On Thursday, District Attorney Larry Krasner called the case “tragic” and commended prosecutors for their work on the case.
Kelly Burkhardt, the District Attorney’s Office’s LGBTQIA+ liaison, said Pope’s death had harmed the city’s gay community and called Frye’s conviction a “step toward healing.”
Prosecutors had also charged Frye with third-degree murder, underscoring their view that the man’s death was serious.
But jurors did not find him guilty of the more serious crime. Instead, they convicted him of involuntary manslaughter on Wednesday in the courtroom of Common Pleas Court Judge Roxanne Covington.
Frye’s attorney, Zak Taylor Goldstein, said Thursday that his client felt remorse for causing Pope’s death.
“[T]his was not a hate crime,” Goldstein said. “We are very thankful that the jury paid close attention to the evidence and recognized that under Pennsylvania law, death resulting from one punch is involuntary manslaughter rather than murder.”

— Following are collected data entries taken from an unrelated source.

-- ==== Sys2Proof/Machine/Transfer.lean ====
section
/-!
DEFINITION. The transfer engine (R311 to R329): copies, compressed blocks, transform units, code images, tokens.
-/

namespace Sys2Proof.Machine

/-! ## Tokens and the ring (R313 to R315) -/

/-- The next token of a counter, 0 skipped. -/
def nextTok (t : BitVec 16) : BitVec 16 := if t + 1 == 0 then 1 else t + 1

/-- Record a status in a unit's ring. -/
def Unit.ringPut (x : Unit) (tok : BitVec 16) (st : BitVec 14) : Unit :=
  { x with ring := Tab.set (0, 0) x.ring (tok.toNat % 256) (tok, st) }

/-- The status of a token (R315). -/
def Unit.ringGet (x : Unit) (tok : BitVec 16) : BitVec 14 :=
  let e := Tab.get (0, 0) x.ring (tok.toNat % 256)
  if tok != 0 && e.1 == tok then e.2 else 0xFF

/-- The context of a transfer operation. -/
def State.xferCtx (s : State) (x : Xfer) : BitVec 3 := match x.task with | some t => t.ctx | none => s.ctxOf x.unit

/-- The source of its asynchronous faults (R112). -/
def State.xferWho (s : State) (x : Xfer) : Who := ⟨x.unit, s.xferCtx x, x.task, 7, true, x.sup, false, x.addr, 0⟩

/-- Change a transfer operation. -/
def State.modXfer (s : State) (id : Nat) (f : Xfer → Xfer) : State :=
  { s with xfers := s.xfers.map fun x => if x.id == id then f x else x }

/-- Whether the unit still runs the task that issued an operation. -/
def State.xferCurrent (s : State) (x : Xfer) : Bool := x.task == (s.unit x.unit).task && (s.unit x.unit).on

/-- CODE of an asynchronous fault (R314). -/
def codeOf (f : Flt) : Byte := match f.code.toNat with | 0x18 => 2 | 0x1A => 4 | 0x0A => 5 | _ => 3

/-- An operation that has not been filled in. -/
def State.xfer (s : State) (tok : BitVec 16) (q : BitVec 1) (kind : XKind) (rows : List XRow) : Xfer :=
  { id := s.ids, unit := s.u, seq := s.cur.op.seq, addr := s.cur.op.addr, task := s.me.task, tok := tok, post := bit1 q,
    sup := s.me.spr.sup, kind := kind, rows := rows, tiles := [], left := [], writes := [], due := s.cycle + 1,
    issued := s.cycle, buf := [], ahead := [], flg := 0, code := 0, finger := none, fmt := 10, packed := false, fpd := false,
    elems := [], cross := none, recd := false, work := none }

/-- An operation issues: it clears its destination tiles, takes its token and is in flight (R313, R317). -/
def State.launchXfer (s : State) (t : BitVec 5) (tiles : List Nat) (f : BitVec 16 → Xfer) : State :=
  let tok := nextTok s.me.tok
  let s := s.setTiles tiles false
  let x := { f tok with tiles := tiles.map fun k => (k, (s.tile k).2), left := tiles }
  let s := { s with xfers := s.xfers ++ [x], ids := s.ids + 1 }
  let s := s.modUnit s.u fun y => { y with tok := tok }.ringPut tok 0
  (s.result 2 [(.s (s.ps t), .scalar (tok.setWidth 64))] 0).issued 1

/-- SCHED_OVERRUN of a wait at issue in Invar mode, which otherwise stalls (R57, R313, R320). -/
def State.waitOr (s : State) (sub : Byte) : State :=
  if s.me.spr.inv && !s.me.spr.sup then s.raise (schedFault sub s.me.spr.sfc s.cur.op.stamp) else s

/-- Whether 64 operations of the issuing core are in flight (R313). -/
def State.xferFull (s : State) : Bool := s.queueFull s.u

/-! ## Copies (R316) -/

/-- The scratchpad tiles that a range names, reached or not; of a range that runs past the end of a scratchpad, those up to it. -/
def namedTiles (u : Nat) (va : BitVec 64) (n : Nat) : List Nat :=
  match holderOf u false va.toNat with
  | .ok core => if va.toNat / 2 ^ 60 == 2 then
      tilesOf (scratchPlace core (va.toNat % 2 ^ 23)) (min n (2 ^ 23 - va.toNat % 2 ^ 23)) else []
  | .error _ => []

/-- The scratchpad tiles that destination ranges touch, behind a failed link none (R13). -/
def State.dstTiles (s : State) (u : Nat) (rs : List (BitVec 64 × Nat)) : List Nat :=
  (((rs.map fun r => namedTiles u r.1 r.2).flatten).filter fun t => !s.routeBad (dieOf u) (t / 2 ^ 11 / 16)).eraseDups

/-- The rows of a copy from selected row numbers. -/
def Shape.copyRows (h : Shape) (sa : BitVec 64) (rb : Nat) (scatter : Bool) (rows : List Nat) : List XRow :=
  rows.mapIdx fun k r =>
    let shaped := BitVec.ofNat 64 (h.base + r * h.pitch)
    let packed := sa + BitVec.ofNat 64 (k * rb)
    if scatter then ⟨packed, shaped, rb⟩ else ⟨shaped, packed, rb⟩

/-- Issue a copy of selected rows, in pieces (first row, rows); `limit` is a segment and its boundary, and the rows from
the first at or beyond it are never made (R317): the copy faults when only they are left. -/
def State.copyRows (s : State) (t a : BitVec 5) (h : Shape) (sc f q : BitVec 1) (pieces : List (Nat × Nat))
    (limit : Option (Nat × Nat)) : State :=
  let bits := h.rowEl * fmtBits h.fmt
  let rb := bits / 8
  let n := (pieces.map (·.2)).sum
  if bits % 8 != 0 then s.raise (outOfBounds bits)
  else if 2 ^ 32 < rb * n then s.raise (outOfBounds (rb * n))
  else
    let rows := (pieces.map fun p => (List.range p.2).map fun i => p.1 + i).flatten
    let kept := match limit with | some l => rows.takeWhile (· < l.2) | none => rows
    let xs := h.copyRows (s.rs a) rb (bit1 sc) rows
    let tiles := s.dstTiles s.u (xs.map fun x => (x.dst, x.bytes))
    let finger := if f == 1 then some (s.rs t) else none
    s.launchXfer t tiles fun tok =>
      { s.xfer tok q .copy xs with
        finger := finger, fmt := h.fmt
        cross := if kept.length < rows.length then limit.map fun l => (l.1, l.2, rows.length - kept.length) else none }

/-- CPY. -/
def execCpy (t a b : BitVec 5) (h : BitVec 3) (sc f q : BitVec 1) (s : State) : Host.Outcome State Fault Refusal :=
  if s.xferFull then .next (s.waitOr 2)
  else
    let r := s.me.shape h
    let sb := (s.rs b).toNat
    if r.rank == 0 then .next (s.raise (emptyShape h))
    else .next (s.copyRows t a r sc f q [(sb % 2 ^ 32, sb / 2 ^ 32)] none)

/-- CPYR. -/
def execCpyr (t a b : BitVec 5) (h : BitVec 3) (sc f e x q : BitVec 1) (s : State) : Host.Outcome State Fault Refusal :=
  if s.xferFull then .next (s.waitOr 2)
  else
    let r := s.me.shape h
    let sb := (s.rs b).toNat
    let first := sb % 2 ^ 32
    if r.rank == 0 then .next (s.raise (emptyShape h))
    else match r.select h (bit1 e) false first (sb / 2 ^ 32) with
      | .error g => .next (s.raise g)
      | .ok pieces =>
        let limit := if bit1 e && bit1 x then (r.bound (first + 1)).map fun b => (first, b) else none
        .next (s.copyRows t a r sc f q pieces limit)

/-! ## Compressed blocks (R318, R319) -/

/-- Whether a block's run stream is well formed and its counts sum to LEN. -/
def blockRunsOk (h : BlockHdr) (bs : List Byte) : Bool :=
  let es := (leWords 8 (bs.take (8 * h.nruns))).map (entryOf false)
  !streamBad es && runsLen (es.map (·.1)) == h.len

/-- One element of an expansion: its code and flags. -/
def expandElem (fmt : Nat) (v : Word) : Nat × Flags :=
  match fmt with
  | 0 => (v.toNat, 0)
  | 5 => (v.toNat, 0)
  | 6 => (elemCode 6 0 0 0 0 v, 0)
  | k => rne (fmtOf k) (decodeF fp32 v.toNat)

/-- The expansion of a block's runs (R318): bytes and flags. -/
def expandRuns (h : BlockHdr) (bs : List Byte) : List Byte × Flags :=
  let es := ((leWords 8 (bs.take (8 * h.nruns))).map fun x => (entryOf false x).1).filter fun r => r.cnt != 0
  let size := fmtBits h.fmt / 8
  es.foldr (fun r acc =>
    let e := expandElem h.fmt r.val
    ((List.replicate r.cnt (leBytes size e.1)).flatten ++ acc.1, e.2 ||| acc.2)) ([], 0)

Frye, of Philadelphia, was working for Mainline Private Security, a security company that had been hired by Tabu’s management, when he fatally punched Pope in April of that year. The bar, located on S. 12th Street, has since been named 254.
Security footage from outside the bar captured Frye knocking Pope out, and Frye turned himself in to police later that month.
Frye is expected to be sentenced on July 31.
Involuntary manslaughter, a misdemeanor, carries a sentence of up to five years in prison and up to $10,000 in fines.